→ What to produce: Report each line of the records where "DEFINITION" occurs.

___ Extracted information ___

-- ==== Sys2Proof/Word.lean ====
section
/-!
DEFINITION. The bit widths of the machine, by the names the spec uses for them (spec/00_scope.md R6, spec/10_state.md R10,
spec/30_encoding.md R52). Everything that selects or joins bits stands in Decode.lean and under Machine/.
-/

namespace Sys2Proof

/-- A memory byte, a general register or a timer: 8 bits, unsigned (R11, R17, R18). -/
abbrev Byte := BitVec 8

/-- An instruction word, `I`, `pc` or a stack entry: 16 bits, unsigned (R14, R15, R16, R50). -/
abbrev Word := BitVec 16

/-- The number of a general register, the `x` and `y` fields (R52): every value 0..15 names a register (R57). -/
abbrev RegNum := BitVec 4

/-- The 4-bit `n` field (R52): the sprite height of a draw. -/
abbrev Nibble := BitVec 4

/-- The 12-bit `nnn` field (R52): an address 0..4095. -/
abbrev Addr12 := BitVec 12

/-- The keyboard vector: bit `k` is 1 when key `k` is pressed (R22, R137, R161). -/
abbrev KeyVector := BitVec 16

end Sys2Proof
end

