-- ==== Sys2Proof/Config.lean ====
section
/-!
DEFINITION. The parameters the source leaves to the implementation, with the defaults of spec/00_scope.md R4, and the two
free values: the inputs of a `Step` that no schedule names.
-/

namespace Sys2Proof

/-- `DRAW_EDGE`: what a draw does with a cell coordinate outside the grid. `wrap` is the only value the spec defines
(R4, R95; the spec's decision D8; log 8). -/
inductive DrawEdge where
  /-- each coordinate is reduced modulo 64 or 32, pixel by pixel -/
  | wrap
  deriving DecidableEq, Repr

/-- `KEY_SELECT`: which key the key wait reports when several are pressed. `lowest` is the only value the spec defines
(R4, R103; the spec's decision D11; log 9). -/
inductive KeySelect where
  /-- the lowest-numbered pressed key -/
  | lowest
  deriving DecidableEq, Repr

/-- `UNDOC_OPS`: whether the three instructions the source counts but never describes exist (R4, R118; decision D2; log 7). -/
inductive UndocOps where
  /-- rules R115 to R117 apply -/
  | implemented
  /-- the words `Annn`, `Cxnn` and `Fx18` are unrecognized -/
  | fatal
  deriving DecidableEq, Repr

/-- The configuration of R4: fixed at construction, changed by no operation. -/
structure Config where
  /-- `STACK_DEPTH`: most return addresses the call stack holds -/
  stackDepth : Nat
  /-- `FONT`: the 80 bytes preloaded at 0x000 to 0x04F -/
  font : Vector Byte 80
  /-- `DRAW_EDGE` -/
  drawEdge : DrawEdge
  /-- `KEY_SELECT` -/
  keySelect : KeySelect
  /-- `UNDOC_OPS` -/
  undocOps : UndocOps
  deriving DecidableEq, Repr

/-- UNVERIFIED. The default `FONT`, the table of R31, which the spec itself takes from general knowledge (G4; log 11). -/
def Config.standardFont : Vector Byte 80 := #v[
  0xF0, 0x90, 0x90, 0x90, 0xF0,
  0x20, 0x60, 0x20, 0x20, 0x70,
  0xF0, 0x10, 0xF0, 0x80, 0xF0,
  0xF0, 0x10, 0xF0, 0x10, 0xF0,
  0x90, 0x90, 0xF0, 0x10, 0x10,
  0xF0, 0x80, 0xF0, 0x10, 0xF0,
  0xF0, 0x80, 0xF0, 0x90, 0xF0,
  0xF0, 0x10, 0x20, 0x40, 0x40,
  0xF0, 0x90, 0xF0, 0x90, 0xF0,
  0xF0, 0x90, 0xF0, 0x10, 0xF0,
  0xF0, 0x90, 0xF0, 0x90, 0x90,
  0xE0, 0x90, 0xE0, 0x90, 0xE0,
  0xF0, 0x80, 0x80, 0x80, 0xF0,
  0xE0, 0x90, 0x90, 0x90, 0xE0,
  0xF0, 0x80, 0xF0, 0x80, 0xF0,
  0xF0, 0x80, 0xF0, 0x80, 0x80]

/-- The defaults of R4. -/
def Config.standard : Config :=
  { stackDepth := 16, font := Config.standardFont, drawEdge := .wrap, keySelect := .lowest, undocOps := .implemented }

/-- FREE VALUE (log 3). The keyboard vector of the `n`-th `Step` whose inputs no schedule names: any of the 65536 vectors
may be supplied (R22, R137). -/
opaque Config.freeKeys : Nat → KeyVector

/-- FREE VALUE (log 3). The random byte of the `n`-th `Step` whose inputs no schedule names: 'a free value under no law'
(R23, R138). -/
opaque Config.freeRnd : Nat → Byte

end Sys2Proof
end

___
___ Extracted information ___

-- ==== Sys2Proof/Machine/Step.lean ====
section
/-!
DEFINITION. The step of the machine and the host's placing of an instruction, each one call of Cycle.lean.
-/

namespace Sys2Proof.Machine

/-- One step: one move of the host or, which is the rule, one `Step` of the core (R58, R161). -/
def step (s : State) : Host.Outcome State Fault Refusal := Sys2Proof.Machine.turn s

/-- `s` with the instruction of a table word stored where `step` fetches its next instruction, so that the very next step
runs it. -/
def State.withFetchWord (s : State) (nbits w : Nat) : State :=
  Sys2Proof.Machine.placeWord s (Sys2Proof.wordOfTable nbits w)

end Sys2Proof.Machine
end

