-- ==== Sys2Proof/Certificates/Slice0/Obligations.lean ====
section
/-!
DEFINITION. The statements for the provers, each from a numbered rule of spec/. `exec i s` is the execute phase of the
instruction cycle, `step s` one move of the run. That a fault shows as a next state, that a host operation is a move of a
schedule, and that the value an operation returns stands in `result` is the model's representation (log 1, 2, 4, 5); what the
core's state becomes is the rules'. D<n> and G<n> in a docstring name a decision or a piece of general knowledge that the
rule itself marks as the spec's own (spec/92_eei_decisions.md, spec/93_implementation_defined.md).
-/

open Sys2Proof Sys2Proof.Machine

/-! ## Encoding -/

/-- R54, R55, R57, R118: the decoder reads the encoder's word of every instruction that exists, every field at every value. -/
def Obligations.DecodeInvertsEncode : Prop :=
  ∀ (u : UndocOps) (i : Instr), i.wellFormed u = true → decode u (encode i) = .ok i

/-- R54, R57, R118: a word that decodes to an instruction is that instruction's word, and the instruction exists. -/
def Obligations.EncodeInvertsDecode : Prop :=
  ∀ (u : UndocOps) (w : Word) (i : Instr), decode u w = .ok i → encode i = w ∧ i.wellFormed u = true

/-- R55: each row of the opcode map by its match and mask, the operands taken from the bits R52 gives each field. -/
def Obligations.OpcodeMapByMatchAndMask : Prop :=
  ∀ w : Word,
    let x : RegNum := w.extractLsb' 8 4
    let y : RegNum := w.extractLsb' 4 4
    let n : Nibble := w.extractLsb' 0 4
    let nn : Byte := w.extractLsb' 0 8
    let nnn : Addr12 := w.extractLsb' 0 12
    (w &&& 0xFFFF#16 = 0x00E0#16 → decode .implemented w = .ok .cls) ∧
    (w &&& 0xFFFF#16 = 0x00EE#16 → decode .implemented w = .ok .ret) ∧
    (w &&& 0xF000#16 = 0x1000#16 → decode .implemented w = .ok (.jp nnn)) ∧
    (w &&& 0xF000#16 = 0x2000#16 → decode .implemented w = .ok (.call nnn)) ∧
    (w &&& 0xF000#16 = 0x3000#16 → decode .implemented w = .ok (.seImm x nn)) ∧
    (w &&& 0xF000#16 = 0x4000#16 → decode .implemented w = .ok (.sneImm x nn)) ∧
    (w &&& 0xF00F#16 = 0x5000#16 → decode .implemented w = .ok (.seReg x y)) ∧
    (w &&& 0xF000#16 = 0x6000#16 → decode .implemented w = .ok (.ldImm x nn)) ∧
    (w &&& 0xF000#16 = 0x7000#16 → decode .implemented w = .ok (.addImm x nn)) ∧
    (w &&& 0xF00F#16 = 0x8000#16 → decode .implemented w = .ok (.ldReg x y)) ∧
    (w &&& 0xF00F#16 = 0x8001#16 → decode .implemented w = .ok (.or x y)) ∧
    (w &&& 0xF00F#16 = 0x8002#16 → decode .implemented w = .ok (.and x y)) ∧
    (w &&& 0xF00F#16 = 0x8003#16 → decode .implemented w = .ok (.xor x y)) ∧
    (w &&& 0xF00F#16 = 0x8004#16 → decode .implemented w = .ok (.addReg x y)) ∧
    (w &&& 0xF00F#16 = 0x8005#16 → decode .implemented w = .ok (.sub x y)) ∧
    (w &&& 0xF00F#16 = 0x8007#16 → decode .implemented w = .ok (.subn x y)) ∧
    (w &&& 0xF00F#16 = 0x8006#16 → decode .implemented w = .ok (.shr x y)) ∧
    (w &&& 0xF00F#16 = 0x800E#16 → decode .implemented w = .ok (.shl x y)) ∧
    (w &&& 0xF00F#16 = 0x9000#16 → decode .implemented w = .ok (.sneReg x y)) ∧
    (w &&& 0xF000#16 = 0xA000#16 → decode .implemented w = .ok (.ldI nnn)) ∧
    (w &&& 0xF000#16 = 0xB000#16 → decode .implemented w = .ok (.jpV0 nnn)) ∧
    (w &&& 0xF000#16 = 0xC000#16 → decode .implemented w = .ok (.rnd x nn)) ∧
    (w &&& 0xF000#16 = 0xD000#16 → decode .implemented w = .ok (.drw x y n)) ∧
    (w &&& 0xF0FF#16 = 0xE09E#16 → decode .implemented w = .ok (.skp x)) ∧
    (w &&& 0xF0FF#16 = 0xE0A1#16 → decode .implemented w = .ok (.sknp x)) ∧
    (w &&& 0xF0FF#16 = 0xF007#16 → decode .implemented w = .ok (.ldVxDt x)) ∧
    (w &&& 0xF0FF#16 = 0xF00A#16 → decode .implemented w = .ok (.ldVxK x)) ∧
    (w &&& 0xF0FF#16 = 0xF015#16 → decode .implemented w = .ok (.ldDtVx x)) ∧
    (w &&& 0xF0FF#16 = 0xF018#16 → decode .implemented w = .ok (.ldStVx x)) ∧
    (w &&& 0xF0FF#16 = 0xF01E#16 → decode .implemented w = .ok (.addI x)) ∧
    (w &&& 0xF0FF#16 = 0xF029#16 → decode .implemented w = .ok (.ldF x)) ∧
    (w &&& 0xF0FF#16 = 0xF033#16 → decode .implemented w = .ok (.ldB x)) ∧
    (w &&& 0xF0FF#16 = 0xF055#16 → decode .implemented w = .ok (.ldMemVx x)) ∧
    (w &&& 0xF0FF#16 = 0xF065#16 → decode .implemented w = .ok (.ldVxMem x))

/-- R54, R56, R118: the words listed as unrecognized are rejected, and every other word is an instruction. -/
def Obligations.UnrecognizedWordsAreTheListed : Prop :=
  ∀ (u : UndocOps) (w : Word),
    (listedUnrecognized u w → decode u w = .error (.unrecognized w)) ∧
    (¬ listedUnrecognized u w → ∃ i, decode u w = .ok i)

___
___ Extracted information ___

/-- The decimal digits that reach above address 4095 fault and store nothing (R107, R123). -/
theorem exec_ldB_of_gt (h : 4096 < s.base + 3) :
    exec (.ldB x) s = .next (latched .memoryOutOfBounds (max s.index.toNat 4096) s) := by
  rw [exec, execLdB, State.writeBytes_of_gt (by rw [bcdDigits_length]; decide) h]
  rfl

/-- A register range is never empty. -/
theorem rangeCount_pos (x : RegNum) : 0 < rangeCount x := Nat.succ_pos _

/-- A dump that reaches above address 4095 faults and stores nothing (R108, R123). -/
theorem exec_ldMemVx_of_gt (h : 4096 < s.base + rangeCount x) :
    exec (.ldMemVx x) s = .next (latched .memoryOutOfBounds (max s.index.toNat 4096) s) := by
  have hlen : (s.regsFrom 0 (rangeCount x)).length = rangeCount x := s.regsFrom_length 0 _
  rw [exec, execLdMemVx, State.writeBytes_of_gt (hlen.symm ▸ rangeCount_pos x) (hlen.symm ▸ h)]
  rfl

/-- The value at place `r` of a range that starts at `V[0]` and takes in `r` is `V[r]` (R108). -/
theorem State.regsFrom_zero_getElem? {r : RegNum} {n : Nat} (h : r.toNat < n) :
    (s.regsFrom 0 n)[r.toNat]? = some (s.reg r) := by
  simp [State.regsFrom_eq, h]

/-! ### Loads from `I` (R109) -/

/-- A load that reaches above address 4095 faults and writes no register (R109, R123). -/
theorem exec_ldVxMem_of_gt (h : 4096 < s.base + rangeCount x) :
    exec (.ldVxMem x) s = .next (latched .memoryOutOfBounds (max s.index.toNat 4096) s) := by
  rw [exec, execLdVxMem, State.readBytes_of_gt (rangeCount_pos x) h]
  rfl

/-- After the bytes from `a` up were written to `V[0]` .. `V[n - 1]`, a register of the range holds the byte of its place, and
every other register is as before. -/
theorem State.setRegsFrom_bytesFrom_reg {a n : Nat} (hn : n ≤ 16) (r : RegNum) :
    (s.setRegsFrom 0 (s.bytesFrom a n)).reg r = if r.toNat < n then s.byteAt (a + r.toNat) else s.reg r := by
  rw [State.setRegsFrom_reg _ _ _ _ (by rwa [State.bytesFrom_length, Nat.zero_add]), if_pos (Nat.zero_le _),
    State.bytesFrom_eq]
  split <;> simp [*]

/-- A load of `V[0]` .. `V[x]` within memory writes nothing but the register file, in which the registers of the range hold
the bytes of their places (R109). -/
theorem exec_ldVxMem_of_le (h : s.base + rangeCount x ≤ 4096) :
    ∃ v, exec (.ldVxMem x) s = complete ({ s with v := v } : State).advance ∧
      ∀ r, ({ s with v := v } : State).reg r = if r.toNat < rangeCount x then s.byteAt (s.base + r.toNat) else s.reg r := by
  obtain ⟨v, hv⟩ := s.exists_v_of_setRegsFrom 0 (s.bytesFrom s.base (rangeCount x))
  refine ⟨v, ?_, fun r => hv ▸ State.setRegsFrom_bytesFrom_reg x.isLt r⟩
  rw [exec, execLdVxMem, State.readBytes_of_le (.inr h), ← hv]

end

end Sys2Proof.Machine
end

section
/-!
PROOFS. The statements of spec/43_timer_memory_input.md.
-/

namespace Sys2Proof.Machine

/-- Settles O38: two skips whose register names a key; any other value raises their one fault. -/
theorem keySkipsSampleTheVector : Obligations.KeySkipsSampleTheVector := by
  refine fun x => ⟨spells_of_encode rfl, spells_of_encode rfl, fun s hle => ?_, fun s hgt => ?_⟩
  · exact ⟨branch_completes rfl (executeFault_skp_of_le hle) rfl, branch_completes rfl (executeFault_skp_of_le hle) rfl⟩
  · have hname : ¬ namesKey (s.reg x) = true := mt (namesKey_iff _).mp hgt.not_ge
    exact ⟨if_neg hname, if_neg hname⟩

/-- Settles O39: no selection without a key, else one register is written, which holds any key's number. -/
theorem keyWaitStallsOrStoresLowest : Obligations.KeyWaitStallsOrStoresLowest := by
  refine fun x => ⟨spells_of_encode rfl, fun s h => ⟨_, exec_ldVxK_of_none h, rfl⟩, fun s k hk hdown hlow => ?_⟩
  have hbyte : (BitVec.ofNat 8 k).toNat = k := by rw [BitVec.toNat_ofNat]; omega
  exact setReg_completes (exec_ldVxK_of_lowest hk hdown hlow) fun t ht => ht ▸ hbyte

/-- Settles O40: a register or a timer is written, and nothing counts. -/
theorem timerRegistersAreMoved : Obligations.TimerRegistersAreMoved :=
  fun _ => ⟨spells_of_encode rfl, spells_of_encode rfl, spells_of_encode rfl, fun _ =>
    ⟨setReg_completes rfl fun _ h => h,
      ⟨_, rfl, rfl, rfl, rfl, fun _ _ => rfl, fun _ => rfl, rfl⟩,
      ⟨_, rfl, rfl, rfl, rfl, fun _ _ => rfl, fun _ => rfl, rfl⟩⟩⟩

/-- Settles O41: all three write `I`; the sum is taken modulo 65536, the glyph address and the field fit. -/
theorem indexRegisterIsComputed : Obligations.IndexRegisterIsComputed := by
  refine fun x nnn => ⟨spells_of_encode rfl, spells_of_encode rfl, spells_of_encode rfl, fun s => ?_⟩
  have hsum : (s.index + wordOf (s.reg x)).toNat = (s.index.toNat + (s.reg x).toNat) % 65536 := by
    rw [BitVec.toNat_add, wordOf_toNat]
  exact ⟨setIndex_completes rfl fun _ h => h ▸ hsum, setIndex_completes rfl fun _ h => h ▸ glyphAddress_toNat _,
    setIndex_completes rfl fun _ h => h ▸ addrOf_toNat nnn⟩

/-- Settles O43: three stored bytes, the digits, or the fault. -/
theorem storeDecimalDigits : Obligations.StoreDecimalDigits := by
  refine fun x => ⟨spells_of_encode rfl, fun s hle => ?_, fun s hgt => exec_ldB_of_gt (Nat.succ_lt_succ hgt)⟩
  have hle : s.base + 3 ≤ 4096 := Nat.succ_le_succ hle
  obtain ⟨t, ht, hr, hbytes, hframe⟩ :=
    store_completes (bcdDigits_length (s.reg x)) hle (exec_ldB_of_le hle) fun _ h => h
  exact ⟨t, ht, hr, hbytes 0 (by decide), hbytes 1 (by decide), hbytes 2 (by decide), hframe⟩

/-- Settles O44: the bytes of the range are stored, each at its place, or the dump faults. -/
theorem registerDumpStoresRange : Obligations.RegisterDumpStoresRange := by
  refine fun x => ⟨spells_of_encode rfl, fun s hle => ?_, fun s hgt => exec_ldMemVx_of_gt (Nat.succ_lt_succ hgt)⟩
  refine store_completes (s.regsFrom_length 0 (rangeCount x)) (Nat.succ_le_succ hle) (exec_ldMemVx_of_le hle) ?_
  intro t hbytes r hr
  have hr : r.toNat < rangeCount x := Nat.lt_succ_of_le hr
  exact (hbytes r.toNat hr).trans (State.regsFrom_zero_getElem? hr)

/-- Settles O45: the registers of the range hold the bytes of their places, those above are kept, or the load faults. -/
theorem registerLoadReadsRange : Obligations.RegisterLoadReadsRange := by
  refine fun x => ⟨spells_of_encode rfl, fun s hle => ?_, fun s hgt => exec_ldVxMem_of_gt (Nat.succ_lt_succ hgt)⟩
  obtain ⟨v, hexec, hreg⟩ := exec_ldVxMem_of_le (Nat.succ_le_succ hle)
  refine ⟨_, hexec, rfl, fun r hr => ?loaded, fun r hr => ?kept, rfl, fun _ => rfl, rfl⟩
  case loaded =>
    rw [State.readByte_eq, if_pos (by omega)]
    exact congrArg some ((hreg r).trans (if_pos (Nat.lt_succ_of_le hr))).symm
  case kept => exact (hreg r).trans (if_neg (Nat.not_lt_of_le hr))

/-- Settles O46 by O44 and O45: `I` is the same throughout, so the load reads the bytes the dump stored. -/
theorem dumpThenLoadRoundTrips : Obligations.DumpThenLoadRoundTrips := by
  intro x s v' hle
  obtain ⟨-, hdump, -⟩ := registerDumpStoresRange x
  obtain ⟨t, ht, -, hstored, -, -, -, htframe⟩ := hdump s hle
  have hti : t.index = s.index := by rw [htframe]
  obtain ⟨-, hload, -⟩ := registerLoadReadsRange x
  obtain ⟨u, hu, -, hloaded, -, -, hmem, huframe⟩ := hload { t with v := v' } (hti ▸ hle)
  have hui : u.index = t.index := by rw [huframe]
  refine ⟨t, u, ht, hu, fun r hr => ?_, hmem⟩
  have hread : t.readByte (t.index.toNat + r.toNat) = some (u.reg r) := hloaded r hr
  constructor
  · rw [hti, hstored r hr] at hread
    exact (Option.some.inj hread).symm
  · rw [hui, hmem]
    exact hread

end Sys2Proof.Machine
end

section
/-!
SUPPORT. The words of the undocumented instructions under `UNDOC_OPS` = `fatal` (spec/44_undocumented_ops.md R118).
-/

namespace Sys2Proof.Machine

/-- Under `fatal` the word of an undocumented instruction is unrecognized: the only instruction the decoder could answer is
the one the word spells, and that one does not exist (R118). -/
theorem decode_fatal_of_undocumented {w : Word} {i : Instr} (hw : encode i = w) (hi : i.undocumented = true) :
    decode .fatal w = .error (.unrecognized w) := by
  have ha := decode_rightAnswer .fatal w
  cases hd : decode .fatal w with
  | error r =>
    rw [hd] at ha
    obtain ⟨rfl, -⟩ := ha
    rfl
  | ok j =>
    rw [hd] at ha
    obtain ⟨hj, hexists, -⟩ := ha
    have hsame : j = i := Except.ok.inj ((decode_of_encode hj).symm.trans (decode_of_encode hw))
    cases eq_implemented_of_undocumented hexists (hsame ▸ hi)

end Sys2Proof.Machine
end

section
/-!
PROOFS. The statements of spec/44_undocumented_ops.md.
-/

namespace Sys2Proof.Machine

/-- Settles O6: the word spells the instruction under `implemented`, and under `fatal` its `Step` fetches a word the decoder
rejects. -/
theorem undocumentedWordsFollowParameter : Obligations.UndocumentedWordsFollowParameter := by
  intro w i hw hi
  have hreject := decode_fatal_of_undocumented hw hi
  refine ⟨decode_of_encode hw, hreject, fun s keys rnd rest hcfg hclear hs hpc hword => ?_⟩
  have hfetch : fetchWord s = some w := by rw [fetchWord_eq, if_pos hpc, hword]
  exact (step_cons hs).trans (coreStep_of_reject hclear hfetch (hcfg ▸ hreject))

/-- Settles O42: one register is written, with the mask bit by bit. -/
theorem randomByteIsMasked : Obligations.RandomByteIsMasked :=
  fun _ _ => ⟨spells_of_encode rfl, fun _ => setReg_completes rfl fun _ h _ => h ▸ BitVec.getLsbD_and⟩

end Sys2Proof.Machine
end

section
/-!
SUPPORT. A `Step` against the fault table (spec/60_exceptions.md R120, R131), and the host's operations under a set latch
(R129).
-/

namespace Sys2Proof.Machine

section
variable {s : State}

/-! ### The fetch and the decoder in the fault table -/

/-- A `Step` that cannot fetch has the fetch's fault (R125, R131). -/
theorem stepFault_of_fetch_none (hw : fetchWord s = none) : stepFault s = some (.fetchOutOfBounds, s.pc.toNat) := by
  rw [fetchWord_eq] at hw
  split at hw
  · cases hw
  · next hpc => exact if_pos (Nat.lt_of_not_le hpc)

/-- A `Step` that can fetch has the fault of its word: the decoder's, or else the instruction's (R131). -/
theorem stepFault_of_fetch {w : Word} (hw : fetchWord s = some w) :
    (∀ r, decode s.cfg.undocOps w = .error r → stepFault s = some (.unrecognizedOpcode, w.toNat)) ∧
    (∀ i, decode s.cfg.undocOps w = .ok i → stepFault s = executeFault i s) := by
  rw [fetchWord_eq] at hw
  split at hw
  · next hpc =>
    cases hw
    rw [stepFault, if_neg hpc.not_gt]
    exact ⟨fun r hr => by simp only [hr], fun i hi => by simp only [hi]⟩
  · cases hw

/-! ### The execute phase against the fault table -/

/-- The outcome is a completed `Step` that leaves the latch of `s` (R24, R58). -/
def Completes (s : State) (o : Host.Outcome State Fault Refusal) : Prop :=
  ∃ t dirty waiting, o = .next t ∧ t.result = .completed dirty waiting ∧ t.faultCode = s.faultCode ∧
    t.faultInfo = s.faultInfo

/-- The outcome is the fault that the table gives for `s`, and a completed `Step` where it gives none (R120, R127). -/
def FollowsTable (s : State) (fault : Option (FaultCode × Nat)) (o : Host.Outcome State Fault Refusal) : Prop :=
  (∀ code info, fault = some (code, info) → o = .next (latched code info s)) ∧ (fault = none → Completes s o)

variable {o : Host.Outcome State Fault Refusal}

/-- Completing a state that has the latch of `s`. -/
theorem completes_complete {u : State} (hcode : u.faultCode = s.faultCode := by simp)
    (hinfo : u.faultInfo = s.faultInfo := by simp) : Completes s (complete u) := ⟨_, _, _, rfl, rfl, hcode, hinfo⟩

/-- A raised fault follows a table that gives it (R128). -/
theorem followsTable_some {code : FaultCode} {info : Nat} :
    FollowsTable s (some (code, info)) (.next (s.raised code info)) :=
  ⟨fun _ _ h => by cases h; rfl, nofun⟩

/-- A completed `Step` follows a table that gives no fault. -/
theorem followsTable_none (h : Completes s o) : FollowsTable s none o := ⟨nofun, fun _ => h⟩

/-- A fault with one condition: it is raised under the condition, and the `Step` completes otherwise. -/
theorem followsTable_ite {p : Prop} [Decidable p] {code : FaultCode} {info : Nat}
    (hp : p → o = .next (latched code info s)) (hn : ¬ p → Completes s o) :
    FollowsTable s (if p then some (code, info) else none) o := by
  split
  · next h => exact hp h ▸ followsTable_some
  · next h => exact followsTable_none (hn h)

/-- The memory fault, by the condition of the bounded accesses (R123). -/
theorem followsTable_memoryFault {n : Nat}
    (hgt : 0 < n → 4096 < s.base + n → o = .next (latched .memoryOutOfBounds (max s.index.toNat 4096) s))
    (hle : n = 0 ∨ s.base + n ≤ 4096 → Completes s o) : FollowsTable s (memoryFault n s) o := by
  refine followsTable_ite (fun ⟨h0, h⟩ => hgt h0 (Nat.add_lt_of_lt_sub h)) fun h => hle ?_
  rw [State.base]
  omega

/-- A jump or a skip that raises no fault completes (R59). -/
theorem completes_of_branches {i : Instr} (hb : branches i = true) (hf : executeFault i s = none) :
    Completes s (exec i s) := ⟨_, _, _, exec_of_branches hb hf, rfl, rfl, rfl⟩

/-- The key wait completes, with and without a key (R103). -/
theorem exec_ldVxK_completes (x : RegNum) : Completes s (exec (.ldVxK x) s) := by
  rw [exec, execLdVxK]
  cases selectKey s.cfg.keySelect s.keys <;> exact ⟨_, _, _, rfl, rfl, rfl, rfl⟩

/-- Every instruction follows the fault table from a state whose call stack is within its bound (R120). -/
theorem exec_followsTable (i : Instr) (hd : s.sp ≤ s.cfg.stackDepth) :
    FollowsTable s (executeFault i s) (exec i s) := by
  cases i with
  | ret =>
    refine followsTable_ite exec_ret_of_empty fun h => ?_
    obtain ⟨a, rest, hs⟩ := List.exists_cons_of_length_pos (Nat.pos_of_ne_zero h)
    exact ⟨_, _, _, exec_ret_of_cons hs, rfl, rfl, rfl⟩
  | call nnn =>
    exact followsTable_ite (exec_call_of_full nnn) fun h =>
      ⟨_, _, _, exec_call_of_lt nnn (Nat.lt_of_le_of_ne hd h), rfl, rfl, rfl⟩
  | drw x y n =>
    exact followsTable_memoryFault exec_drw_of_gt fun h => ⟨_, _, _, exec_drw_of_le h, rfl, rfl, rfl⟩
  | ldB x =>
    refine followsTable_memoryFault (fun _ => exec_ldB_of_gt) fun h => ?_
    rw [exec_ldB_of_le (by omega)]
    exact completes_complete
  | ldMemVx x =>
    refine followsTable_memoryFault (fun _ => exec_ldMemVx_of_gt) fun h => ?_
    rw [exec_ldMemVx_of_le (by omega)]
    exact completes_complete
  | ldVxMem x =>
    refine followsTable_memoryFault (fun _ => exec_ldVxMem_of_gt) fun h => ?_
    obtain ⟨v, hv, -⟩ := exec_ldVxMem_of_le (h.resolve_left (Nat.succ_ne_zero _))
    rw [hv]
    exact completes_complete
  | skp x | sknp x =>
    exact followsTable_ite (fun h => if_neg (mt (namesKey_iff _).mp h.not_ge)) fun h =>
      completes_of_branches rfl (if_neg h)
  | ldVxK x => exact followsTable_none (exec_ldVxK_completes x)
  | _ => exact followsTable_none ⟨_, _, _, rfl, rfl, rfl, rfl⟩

___

→ Output:
DEFINITION. The bit widths of the machine, by the names the spec uses for them (spec/00_scope.md R6, spec/10_state.md R10,
DEFINITION. The parameters the source leaves to the implementation, with the defaults of spec/00_scope.md R4, and the two
DEFINITION. The step of the machine and the host's placing of an instruction, each one call of Cycle.lean.
DEFINITION. The statements for the provers, each from a numbered rule of spec/. `exec i s` is the execute phase of the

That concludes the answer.